Giving USA Report on Philanthropy: Is It the End of the World as We Know It?

Craig Wruck -

“Drop in Giving Among Steepest Ever,” screamed the Chronicle of Philanthropy headline. Other media piled on. The anodyne Associated Press led with, “Charitable Giving Drops, Only the Fourth Time in 40 Years.” And the redoubtable Barron’s reported, “Charitable Giving Falls for the First Time Since the Financial Crisis.”

Is this all just hyperbole? Or does it leave you wondering if it might be time to hang it up and consider a different career path? Don’t despair. At least not yet. The release last month of the 68th Giving USA Annual Report on Philanthropy (Giving USA Report), which reported a drop of 10.5% in giving last year, triggered the hoopla.
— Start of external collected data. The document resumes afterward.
-- ==== Sys2Proof/Laws/PerInstr.lean ====
section
/-!
SUPPORT. The encoding of every instruction as syntax: the slot of a well-formed instruction decodes to it, with one lemma for each
constructor.
-/
namespace Sys2Proof

/-! ## Fields of a word that is made of fields -/

theorem bits_or (a b : W64) (lo n : Nat) : bits (a ||| b) lo n = bits a lo n ||| bits b lo n := by
  ext i hi; simp [bits]

theorem bits_place_same {n : Nat} (x : BitVec n) (lo : Nat) (h : lo + n ≤ 64) : bits (place x lo) lo n = x := by
  ext i hi
  have h1 : lo + i < 64 := by omega
  simp [bits, place, h1, hi]

theorem bits_place_below {m : Nat} (x : BitVec m) (l lo n : Nat) (h : l + m ≤ lo) : bits (place x l) lo n = 0#n := by
  ext i hi
  have : m ≤ lo + i - l := by omega
  simp [bits, place, this]

theorem bits_place_above {m : Nat} (x : BitVec m) (l lo n : Nat) (h : lo + n ≤ l) : bits (place x l) lo n = 0#n := by
  ext i hi
  have : lo + i < l := by omega
  simp [bits, place, this]

theorem bits_placeBool_below (b : Bool) (l lo n : Nat) (h : l < lo) : bits (placeBool b l) lo n = 0#n := by
  cases b
  · simp [bits, placeBool]
  · ext i hi
    have : lo + i - l ≠ 0 := by omega
    simp [bits, placeBool, this, BitVec.getLsbD_one]

theorem bits_placeBool_above (b : Bool) (l lo n : Nat) (h : lo + n ≤ l) : bits (placeBool b l) lo n = 0#n := by
  cases b
  · simp [bits, placeBool]
  · ext i hi
    have : lo + i < l := by omega
    simp [bits, placeBool, this]

theorem bitAt_or (a b : W64) (i : Nat) : bitAt (a ||| b) i = (bitAt a i || bitAt b i) := by simp [bitAt]

theorem bitAt_placeBool_same (b : Bool) (i : Nat) (h : i < 64) : bitAt (placeBool b i) i = b := by
  cases b <;> simp [bitAt, placeBool, h]

theorem bitAt_placeBool_ne (b : Bool) (l i : Nat) (h : i ≠ l) : bitAt (placeBool b l) i = false := by
  cases b
  · simp [bitAt, placeBool]
  · simp [bitAt, placeBool, BitVec.getLsbD_one]; omega

theorem bitAt_place_below {m : Nat} (x : BitVec m) (l i : Nat) (h : l + m ≤ i) : bitAt (place x l) i = false := by
  have : m ≤ i - l := by omega
  simp [bitAt, place, this]

theorem bitAt_place_above {m : Nat} (x : BitVec m) (l i : Nat) (h : i < l) : bitAt (place x l) i = false := by
  simp [bitAt, place, h]

theorem Operand.ofCode_s : ∀ r : BitVec 6, Operand.ofCode (Operand.s r).code = .s r := by decide
theorem Operand.ofCode_l : ∀ r : BitVec 2, Operand.ofCode (Operand.l r).code = .l r := by decide
theorem Operand.ofCode_q : ∀ r : BitVec 4, Operand.ofCode (Operand.q r).code = .q r := by decide

theorem Operand.ofCode_code (o : Operand) (h : o.wf = true) : Operand.ofCode o.code = o := by
  cases o with
  | v r =>
    have := r.isLt
    simp [Operand.code, Operand.ofCode]; omega
  | s r => exact ofCode_s r
  | l r => exact ofCode_l r
  | q r => exact ofCode_q r
  | reserved x =>
    have h : 340 ≤ x.toNat := by simpa [Operand.wf] using h
    have a : ¬ x.toNat < 256 := by omega
    have b : ¬ x.toNat < 320 := by omega
    have c : ¬ x.toNat < 324 := by omega
    have d : ¬ x.toNat < 340 := by omega
    simp only [Operand.code, Operand.ofCode, a, b, c, d, if_false]

theorem ElemType.ofCode_code (t : ElemType) : ElemType.ofCode t.code = some t := by cases t <;> rfl

/-- The V-form is read back, and its opcode stands in bits 63 to 56. -/
theorem decV_encV (op : BitVec 8) (f : VForm) (h1 : f.dst.wf = true) (h2 : f.sa.wf = true) (h3 : f.sb.wf = true) (h4 : f.sc.wf = true) :
    decV f.pfx (encV op f) = some f := by
  simp (disch := omega) [decV, encV, bits_or, bits_place_same, bits_place_below, bits_place_above, bits_placeBool_below, bits_placeBool_above,
      bitAt_or, bitAt_placeBool_same, bitAt_placeBool_ne, bitAt_place_below, bitAt_place_above, ElemType.ofCode_code, Operand.ofCode_code]
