-- ==== Sys2Proof/Laws/State.lean ====
section
/-!
SUPPORT. The fields of a state and of a group after each named update: one lemma per field and update, true by definition.
-/
namespace Sys2Proof.Machine
open Sys2Proof
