/-! ## SETF (R72, R259) -/

/-- The operand of SETF, and its check of that operand. -/
def setfValue (c : Ctx) (f : VForm) (xs : List Src) : W64 := (xs.headD fun _ => 0) ((lowest (c.enabled f.pg f.pn)).getD 0)

def setfCheck (c : Ctx) (f : VForm) (xs : List Src) : Option FaultInfo :=
  if fmtRefused (setfValue c f xs) f.x then some (illegalOperand 6 27 (setfValue c f xs).toNat) else none

/-- fmt after SETF: the fields that the mask selects are those of `a`. -/
def setfFmt (fmt : W32) (m : BitVec 9) (a : W64) : W32 := (fmt &&& ~~~fmtBits m) ||| (a.truncate 32 &&& fmtBits m)

section
variable {s : State} {c : Ctx} {f : VForm} (hc : s.runs c)
include hc

theorem setf_completes {t : State} {g h : Group} {xs : List Src}
    (b : c.Begins { check := setfCheck c f } (c.enabled f.pg f.pn) f.nw [dstOf f .sq] (usesOf f 1 .slq) t g h xs) :
    exec (.setf f) s = (c.put t g).pathDone (c.enabled f.pg f.pn) f.dst f.nw f.pfx false
      (h.setPath c.k (some { (c.put t g).p with fmt := setfFmt (c.put t g).p.fmt f.x (setfValue c f xs) }))
      ((c.put t g).p.fmt.zeroExtend 64) :=
  (runSlot_runs hc _).trans (Ctx.enter_completes b rfl)

/-- A value that SETF refuses raises the illegal-operand fault, before anything is written. -/
theorem setf_refuses {n : BitVec 6} (hs : f.sa = .s n) (he : c.enabled f.pg f.pn ≠ 0)
    (hfields : ([dstOf f .sq] ++ usesOf f 1 .slq).findSome? (Use.fault c.g) = none)
    (hp : (c.g.pending.any fun p => p.latches c.r || ([dstOf f .sq] ++ usesOf f 1 .slq).any fun u => p.meets c.r.id u) = false)
    (hr : fmtRefused (c.g.sreg n.toNat) f.x = true) :
    exec (.setf f) s = .next (slotEnd (c.trap (illegalOperand 6 27 (c.g.sreg n.toNat).toNat))) := by
  have hlatch : (c.g.pending.any fun p => p.latches c.r) = false := by
    simp only [List.any_eq_false, Bool.or_eq_true, not_or] at hp ⊢
    exact fun p h => (hp p h).1
  have hmeets : (c.g.pending.any fun p => ([dstOf f .sq] ++ usesOf f 1 .slq).any fun u => p.meets c.r.id u) = false := by
    simp only [List.any_eq_false, Bool.or_eq_true, not_or] at hp ⊢
    exact fun p h => (hp p h).2
  have huses : usesOf f 1 .slq = [⟨27, .s n, .slq, 1⟩] := by rw [← hs]; rfl
  have hcheck : setfCheck c f (foreseen c.g c.r (usesOf f 1 .slq)) = some (illegalOperand 6 27 (c.g.sreg n.toNat).toNat) := by
    rw [huses]
    exact if_pos hr
  have hvals : latchFault c.r (usesOf f 1 .slq) = none := by rw [huses]; rfl
  refine (runSlot_runs hc _).trans ?_
  have henter : ∀ body, c.enter { check := setfCheck c f } (c.enabled f.pg f.pn) f.nw [dstOf f .sq] (usesOf f 1 .slq) true body =
      c.trap (illegalOperand 6 27 (c.g.sreg n.toNat).toNat) := by
    intro body
    unfold Ctx.enter
    simp only [he, hfields, hlatch, hvals, hmeets, hcheck, decide_false, Bool.false_and, Bool.and_false, Bool.false_eq_true, if_false,
      Option.or_none, Option.some_or]
  exact congrArg (fun x => Host.Outcome.next (slotEnd x)) (henter _)

end

/-- Settles O8: the moves, SRD and SETF each by its own rule above. -/
theorem scalarMovesAndSetf : Obligations.ScalarMovesAndSetf := by
  unfold Obligations.ScalarMovesAndSetf
  refine ⟨fun s c t g h xs hc => ⟨fun f => smov_copies hc, ?_, fun f => smovi_writes hc, fun f r hd => saddi_adds hc hd,
    fun f r hd hx => srd_lane_scalar hc hd hx, fun f hd hx => srd_lane_each hc hd hx, fun f r hd hx => srd_other_vector hc hd hx,
    fun f hd hx => srd_other_path hc hd hx⟩, fun s c f hc => ⟨fun t g h xs => setf_completes hc, fun n => setf_refuses hc⟩⟩
  rintro f a b d rfl
  exact ssel_selects hc

/-! ## Opcodes with a mask destination (R66, R254 to R257, R267) -/

section
variable {s : State} {c : Ctx} {f : VForm} (hc : s.runs c)
include hc

theorem maskSlot_kd_zero (hk : xKD f.x = 0) (srcs : List Use) (body : Ctx → W64 → List Src → W64) :
    runSlot s (fun c => c.maskSlot f srcs body) = .next (slotEnd (c.trap (illegalOperand 3 6 0))) := by
  rw [runSlot_runs hc, Ctx.maskSlot, kdFault, if_pos hk]

/-- k0 is no destination (R66): the opcodes with a mask destination fault on KD 0. -/
theorem maskOpcodes_kd_zero (hk : xKD f.x = 0) :
    ∀ i ∈ [Instr.vcmp f, .kand f, .kor f, .kxor f, .knot f, .kmovKk f, .kmovSk f, .vvote f],
      exec i s = .next (slotEnd (c.trap (illegalOperand 3 6 0))) := by
  simp only [List.forall_mem_cons, List.not_mem_nil, false_imp_iff, implies_true, and_true]
  have h := maskSlot_kd_zero hc hk
  exact ⟨h _ _, h _ _, h _ _, h _ _, h _ _, h _ _, h _ _, h _ _⟩

theorem maskSlot_completes (hk : xKD f.x ≠ 0) {t : State} {g h : Group} {xs : List Src} {srcs : List Use}
    (b : c.Begins {} (c.enabled f.pg f.pn) f.nw [] srcs t g h xs) (body : Ctx → W64 → List Src → W64) :
    runSlot s (fun c => c.maskSlot f srcs body) =
      (c.put t g).maskDone (c.enabled f.pg f.pn) (xKD f.x) f.nw h (body (c.put t g) (c.enabled f.pg f.pn) xs) :=
  (runSlot_runs hc _).trans (Ctx.maskSlot_begins body hk b)
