-- ==== Sys2Proof/Word.lean ====
section
/-! DEFINITION. The words of the EQ64 manual: bytes, registers and addresses. -/

namespace Sys2Proof

/-- A byte. -/
abbrev Byte := BitVec 8
/-- A 32-bit word: a vector-engine register, an accumulator element. -/
abbrev Word32 := BitVec 32
/-- A 64-bit word: a CSR (R8), a timestamp (R54). -/
abbrev Word64 := BitVec 64
/-- A device address (R30). -/
abbrev DevAddr := BitVec 48
/-- A CSR offset (R8). -/
abbrev CsrOff := BitVec 28
/-- A logical tile (R7). -/
abbrev LTile := Fin 64
/-- A physical tile (R7). -/
abbrev PTile := Fin 65
/-- A command engine (R4). -/
abbrev Engine := Fin 16
/-- A Cellar slice or an HBM controller (R20). -/
abbrev Unit16 := Fin 16
/-- A port die or a coupling link (R20). -/
abbrev Unit4 := Fin 4
/-- An exchange region (R23). -/
abbrev Region := Fin 32
/-- A stop of the Annulus (R19). -/
abbrev Stop := Fin 118
/-- A device identifier of a colony (R30). -/
abbrev DevId := Fin 512

end Sys2Proof
end

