-- ==== Sys2Proof/Syntax.lean ====
section
/-! DEFINITION. The commands of the EQ64: one constructor per row of the opcode table, with its operands, and the small types
those operands need. A command is something that reaches the device from outside or an event of its own engines; each
constructor's docstring names the row's rule. -/

namespace Sys2Proof

/-- A path that reaches the CSRs (R42, R625): service port BAR0, SMBus, JTAG, the fabric CSR port of a region, a CSR_SET record. -/
inductive Path where
  | servicePort | smbus | jtag | fabric (r : Region) | csrSet
  deriving DecidableEq, Repr

/-- Which part of a 64-bit register a read asks for (R57). -/
inductive RdPart where
  | low | high | whole
  deriving DecidableEq, Repr

/-- What an ECC-checked read or scan finds: nothing, a corrected single-bit error, an uncorrectable one. -/
inductive Upset where
  | clean | single | double
  deriving DecidableEq, Repr

/-- What a scrubber finds in a frame (R122): nothing, or an upset of a word (and of which bit of it). -/
inductive FrameUpset where
  | clean | single (word : Fin 32) (bit : Fin 64) | double (word : Fin 32)
  deriving DecidableEq, Repr

/-- Bytes a request writes, low address first; `none` where a byte enable is 0. -/
abbrev WrBytes := List (Option Byte)

/-- A request region logic presents on OREQ (R180). -/
inductive OReq where
  | rd (addr : DevAddr) (len : Nat)
  | wr (addr : DevAddr) (data : WrBytes)
  | csrRd (off : CsrOff) (bytes : Nat)
  | csrWr (off : CsrOff) (bytes : Nat) (v : Word64)
  | lockAcq (lock : Fin 256)
  | lockRel (lock : Fin 256)
  /-- any other opcode -/
  | other (opcode : BitVec 8) (addr : DevAddr) (len : Nat)
  deriving DecidableEq, Repr

/-- A change a handover port makes to a cell (R219, R221). -/
inductive HxSet where
  | timer (i : Fin 4) (cmp : BitVec 48) (pre : BitVec 8) (srcFclk periodic : Bool)
  | edge (i : Fin 8) (sense : BitVec 2)
  deriving DecidableEq, Repr

/-- A complex operand of a signal slice: 18-bit parts (R193). -/
structure C18 where
  re : BitVec 18
  im : BitVec 18
  deriving DecidableEq, Repr


/-- A requester on the Annulus (R235): its stop, its unit SRCU, and its tag. -/
structure Rq where
  stop : Stop
  unit : Fin 16
  tag  : BitVec 11
  deriving DecidableEq, Repr

/-- The traffic classes of R230, DAT as its pairs. -/
inductive FCls where
  | req | rsp | snp | datA | datB
  deriving DecidableEq, Repr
The Report is an initiative of the Giving USA Foundation in collaboration with the Indiana University Lilly Family School of Philanthropy.

It’s too bad the Report has been reduced to a headline because, well beyond a simple scoreboard of giving, it also provides a wealth of useful information and interesting insights about the history of and trends in charitable giving in the United States.

“How much do Americans give to charity each year?” seems like a simple question, but the answer turns out to be remarkably elusive because there is no single point to measure charitable giving with precision. Donors make contributions in a welter of different ways and forms. Some contributions are deducted on income tax returns, but many are not, so U.S. Treasury data do not provide a full picture. Some professional associations – CASE and AHP among them – survey fundraising results among their members, but these reports reflect only sector-specific giving. Assessing total contributions from charitable bequests is especially challenging because few estates file estate tax returns and the payouts to charity are often spread over a period of years. Tallying donor-advised funds is complicated because there are two gifts involved: one from the individual donor and another when the sponsoring foundation makes the distribution to the ultimate charitable beneficiary.

It is important to acknowledge and understand the limitations of the Giving USA Report. It is not a precise tally of total charitable giving. It is an estimate – a survey – of charitable giving. Most readers (and certainly those headline writers) focus on the top line numbers but don’t seem to consider the dozen-and-a-half pages toward the back of the Report that explain the sources and methodologies used to arrive at the estimates. What is more, the Giving USA Foundation routinely adjusts past reported results – sometimes years after the fact – as new data become available.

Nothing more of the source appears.